Please give back, word for word, only the lines starting at the one containing "rw [State.dispatch, if_neg (by simp [ha]), if_neg hi, if_pos" and ending at the one containing "have hnew : s.advance.readI" within the material below.
━━━━━━
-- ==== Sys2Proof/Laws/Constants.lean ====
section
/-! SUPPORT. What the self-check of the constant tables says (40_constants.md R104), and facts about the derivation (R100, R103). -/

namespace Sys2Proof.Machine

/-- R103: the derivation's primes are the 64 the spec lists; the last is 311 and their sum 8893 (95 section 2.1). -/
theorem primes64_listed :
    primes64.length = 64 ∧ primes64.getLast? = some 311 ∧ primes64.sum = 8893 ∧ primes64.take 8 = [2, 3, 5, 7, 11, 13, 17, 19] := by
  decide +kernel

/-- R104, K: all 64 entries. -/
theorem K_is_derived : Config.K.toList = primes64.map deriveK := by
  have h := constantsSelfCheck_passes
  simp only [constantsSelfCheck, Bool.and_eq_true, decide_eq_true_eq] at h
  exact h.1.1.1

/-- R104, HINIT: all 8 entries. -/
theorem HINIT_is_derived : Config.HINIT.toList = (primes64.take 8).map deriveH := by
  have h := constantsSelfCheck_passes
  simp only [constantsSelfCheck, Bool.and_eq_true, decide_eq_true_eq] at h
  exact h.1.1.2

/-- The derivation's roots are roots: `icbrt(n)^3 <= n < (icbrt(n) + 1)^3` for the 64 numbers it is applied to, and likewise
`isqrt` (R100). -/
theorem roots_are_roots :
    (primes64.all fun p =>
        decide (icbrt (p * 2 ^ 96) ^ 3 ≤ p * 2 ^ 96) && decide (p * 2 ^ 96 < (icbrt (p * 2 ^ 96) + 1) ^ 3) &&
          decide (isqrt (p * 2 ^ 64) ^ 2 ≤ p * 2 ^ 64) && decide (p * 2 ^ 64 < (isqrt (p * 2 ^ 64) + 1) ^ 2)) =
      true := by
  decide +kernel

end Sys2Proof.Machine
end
━━━━━━
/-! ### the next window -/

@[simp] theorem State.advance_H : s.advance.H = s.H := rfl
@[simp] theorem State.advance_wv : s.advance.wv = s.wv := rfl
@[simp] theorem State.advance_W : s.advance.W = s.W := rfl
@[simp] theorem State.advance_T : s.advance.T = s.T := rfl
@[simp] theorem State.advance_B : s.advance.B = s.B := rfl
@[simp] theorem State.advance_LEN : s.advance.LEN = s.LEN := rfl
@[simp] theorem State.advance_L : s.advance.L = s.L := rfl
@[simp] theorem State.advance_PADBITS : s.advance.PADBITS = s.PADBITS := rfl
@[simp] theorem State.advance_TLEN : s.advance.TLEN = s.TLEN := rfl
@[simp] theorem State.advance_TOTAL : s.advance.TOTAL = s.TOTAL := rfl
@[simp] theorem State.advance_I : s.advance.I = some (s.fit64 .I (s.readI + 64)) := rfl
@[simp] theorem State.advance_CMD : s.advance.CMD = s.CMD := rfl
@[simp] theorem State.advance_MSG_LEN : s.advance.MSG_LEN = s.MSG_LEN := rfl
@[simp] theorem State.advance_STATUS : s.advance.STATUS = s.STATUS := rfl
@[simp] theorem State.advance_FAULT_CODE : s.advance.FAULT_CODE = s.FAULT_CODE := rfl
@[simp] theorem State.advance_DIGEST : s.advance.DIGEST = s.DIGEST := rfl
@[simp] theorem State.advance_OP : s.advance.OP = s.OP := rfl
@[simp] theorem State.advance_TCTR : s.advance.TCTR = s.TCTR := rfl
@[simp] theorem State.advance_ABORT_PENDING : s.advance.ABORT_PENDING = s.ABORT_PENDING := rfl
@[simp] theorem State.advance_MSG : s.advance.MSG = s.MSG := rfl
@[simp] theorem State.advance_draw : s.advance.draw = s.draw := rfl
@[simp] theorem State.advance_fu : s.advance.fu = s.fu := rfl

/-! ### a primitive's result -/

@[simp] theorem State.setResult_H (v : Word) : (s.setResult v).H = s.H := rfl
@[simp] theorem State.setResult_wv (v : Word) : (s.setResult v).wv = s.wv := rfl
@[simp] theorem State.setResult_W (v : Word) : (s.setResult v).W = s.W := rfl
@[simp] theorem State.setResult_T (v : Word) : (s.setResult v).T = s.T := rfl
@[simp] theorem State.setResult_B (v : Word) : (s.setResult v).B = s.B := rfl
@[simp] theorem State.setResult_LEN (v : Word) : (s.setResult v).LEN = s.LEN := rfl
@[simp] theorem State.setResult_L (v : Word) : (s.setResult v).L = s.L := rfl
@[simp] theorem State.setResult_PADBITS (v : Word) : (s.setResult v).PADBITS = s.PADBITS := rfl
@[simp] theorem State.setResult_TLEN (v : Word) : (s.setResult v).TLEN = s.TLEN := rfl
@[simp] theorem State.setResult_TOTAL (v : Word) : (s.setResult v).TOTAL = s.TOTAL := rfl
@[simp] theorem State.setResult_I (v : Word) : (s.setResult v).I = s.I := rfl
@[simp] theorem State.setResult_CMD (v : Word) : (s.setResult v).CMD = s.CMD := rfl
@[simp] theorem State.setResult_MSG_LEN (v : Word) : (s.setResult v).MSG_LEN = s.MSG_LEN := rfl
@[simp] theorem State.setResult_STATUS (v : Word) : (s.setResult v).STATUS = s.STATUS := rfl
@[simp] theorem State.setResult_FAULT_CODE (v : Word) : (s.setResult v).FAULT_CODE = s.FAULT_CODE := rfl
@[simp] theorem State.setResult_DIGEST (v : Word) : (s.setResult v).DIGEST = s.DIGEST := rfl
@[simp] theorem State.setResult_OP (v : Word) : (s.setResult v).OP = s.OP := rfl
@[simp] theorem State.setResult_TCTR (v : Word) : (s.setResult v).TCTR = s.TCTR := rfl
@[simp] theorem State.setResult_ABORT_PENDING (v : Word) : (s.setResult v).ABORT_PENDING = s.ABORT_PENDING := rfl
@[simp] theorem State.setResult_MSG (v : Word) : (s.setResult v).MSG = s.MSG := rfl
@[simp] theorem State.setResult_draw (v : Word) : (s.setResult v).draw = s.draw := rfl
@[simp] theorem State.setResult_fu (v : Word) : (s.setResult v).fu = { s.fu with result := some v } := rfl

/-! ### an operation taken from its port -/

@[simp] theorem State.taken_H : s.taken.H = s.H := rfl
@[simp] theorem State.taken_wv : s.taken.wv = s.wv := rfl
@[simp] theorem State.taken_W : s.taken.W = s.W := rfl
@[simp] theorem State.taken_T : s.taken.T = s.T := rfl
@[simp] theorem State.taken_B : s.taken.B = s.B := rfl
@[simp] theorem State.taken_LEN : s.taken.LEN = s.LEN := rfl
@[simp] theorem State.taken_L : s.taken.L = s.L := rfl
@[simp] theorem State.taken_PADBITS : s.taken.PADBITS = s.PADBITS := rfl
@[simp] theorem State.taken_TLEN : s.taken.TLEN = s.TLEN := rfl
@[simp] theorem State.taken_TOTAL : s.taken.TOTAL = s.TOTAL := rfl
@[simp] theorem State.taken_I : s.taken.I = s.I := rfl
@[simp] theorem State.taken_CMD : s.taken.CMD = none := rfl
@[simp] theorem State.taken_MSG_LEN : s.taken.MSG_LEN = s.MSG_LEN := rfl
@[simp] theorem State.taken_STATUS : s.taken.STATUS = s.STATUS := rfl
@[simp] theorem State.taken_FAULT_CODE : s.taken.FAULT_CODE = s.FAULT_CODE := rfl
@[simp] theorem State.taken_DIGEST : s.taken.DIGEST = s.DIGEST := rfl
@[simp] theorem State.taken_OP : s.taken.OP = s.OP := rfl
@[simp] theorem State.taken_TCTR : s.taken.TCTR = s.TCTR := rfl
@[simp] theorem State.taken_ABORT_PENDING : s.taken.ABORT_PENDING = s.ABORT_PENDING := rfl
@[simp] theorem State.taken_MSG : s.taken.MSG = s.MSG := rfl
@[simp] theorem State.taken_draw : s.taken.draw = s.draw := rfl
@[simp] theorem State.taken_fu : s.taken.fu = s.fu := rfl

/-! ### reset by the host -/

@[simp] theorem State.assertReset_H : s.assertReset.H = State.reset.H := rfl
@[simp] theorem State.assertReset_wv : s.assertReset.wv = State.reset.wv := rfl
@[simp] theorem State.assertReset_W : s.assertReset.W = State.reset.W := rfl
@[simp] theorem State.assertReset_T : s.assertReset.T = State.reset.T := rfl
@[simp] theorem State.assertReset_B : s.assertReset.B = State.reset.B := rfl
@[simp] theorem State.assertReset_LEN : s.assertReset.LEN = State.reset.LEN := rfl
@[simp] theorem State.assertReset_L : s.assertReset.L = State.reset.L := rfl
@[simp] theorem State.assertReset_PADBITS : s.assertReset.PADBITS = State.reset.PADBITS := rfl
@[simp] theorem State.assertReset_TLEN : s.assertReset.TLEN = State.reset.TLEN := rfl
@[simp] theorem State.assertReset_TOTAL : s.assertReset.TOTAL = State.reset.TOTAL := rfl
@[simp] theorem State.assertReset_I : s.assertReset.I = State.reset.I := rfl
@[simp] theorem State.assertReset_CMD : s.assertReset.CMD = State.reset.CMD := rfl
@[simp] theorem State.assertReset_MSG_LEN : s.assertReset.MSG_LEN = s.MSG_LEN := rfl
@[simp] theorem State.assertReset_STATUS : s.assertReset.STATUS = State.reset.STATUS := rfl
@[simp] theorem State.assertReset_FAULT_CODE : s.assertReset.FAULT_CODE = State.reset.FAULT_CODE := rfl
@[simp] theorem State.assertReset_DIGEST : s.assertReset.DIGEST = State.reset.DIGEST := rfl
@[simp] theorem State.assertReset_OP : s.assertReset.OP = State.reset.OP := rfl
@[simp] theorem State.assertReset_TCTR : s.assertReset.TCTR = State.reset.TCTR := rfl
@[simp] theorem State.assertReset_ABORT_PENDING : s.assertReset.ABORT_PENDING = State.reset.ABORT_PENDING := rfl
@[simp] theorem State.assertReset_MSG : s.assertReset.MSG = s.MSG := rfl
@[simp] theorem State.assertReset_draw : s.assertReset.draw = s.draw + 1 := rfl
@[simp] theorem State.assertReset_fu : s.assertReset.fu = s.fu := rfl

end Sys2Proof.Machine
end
━━━━━━
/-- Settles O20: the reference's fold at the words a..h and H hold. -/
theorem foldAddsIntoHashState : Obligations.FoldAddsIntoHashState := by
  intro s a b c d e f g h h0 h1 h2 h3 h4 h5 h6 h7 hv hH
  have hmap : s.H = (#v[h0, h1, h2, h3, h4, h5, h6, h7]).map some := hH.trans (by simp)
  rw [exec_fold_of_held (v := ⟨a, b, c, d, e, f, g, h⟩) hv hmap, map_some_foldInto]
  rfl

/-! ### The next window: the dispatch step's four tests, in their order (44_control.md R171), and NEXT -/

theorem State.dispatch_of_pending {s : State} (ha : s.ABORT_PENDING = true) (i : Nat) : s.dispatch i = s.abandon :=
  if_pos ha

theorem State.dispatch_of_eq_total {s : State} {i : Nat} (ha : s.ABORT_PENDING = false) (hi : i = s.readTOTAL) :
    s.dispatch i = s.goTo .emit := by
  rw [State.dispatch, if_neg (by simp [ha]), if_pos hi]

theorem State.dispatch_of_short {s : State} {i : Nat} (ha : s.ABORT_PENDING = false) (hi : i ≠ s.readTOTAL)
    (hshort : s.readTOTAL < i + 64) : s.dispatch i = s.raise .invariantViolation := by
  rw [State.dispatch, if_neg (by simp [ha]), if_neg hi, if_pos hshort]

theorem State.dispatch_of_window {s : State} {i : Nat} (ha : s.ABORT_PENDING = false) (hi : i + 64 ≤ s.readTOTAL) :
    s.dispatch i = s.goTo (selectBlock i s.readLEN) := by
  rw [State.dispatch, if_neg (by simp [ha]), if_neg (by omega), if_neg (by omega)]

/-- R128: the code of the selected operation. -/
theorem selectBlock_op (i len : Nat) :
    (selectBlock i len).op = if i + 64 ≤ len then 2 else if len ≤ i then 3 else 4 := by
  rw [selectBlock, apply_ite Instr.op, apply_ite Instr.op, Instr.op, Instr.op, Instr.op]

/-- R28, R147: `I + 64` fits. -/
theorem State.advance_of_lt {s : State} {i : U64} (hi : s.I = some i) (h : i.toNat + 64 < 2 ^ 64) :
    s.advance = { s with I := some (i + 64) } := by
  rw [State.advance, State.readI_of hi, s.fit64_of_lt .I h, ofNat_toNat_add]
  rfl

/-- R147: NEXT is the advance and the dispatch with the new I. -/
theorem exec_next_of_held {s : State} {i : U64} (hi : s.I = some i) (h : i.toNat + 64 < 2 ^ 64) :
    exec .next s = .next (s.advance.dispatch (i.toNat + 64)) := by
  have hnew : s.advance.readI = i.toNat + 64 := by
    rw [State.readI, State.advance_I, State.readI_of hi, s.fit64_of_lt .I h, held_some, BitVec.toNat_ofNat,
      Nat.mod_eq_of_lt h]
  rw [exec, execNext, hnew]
━━━━━━
Response to the task:
  rw [State.dispatch, if_neg (by simp [ha]), if_neg hi, if_pos hshort]

theorem State.dispatch_of_window {s : State} {i : Nat} (ha : s.ABORT_PENDING = false) (hi : i + 64 ≤ s.readTOTAL) :
    s.dispatch i = s.goTo (selectBlock i s.readLEN) := by
  rw [State.dispatch, if_neg (by simp [ha]), if_neg (by omega), if_neg (by omega)]

/-- R128: the code of the selected operation. -/
theorem selectBlock_op (i len : Nat) :
    (selectBlock i len).op = if i + 64 ≤ len then 2 else if len ≤ i then 3 else 4 := by
  rw [selectBlock, apply_ite Instr.op, apply_ite Instr.op, Instr.op, Instr.op, Instr.op]

/-- R28, R147: `I + 64` fits. -/
theorem State.advance_of_lt {s : State} {i : U64} (hi : s.I = some i) (h : i.toNat + 64 < 2 ^ 64) :
    s.advance = { s with I := some (i + 64) } := by
  rw [State.advance, State.readI_of hi, s.fit64_of_lt .I h, ofNat_toNat_add]
  rfl

/-- R147: NEXT is the advance and the dispatch with the new I. -/
theorem exec_next_of_held {s : State} {i : U64} (hi : s.I = some i) (h : i.toNat + 64 < 2 ^ 64) :
    exec .next s = .next (s.advance.dispatch (i.toNat + 64)) := by
  have hnew : s.advance.readI = i.toNat + 64 := by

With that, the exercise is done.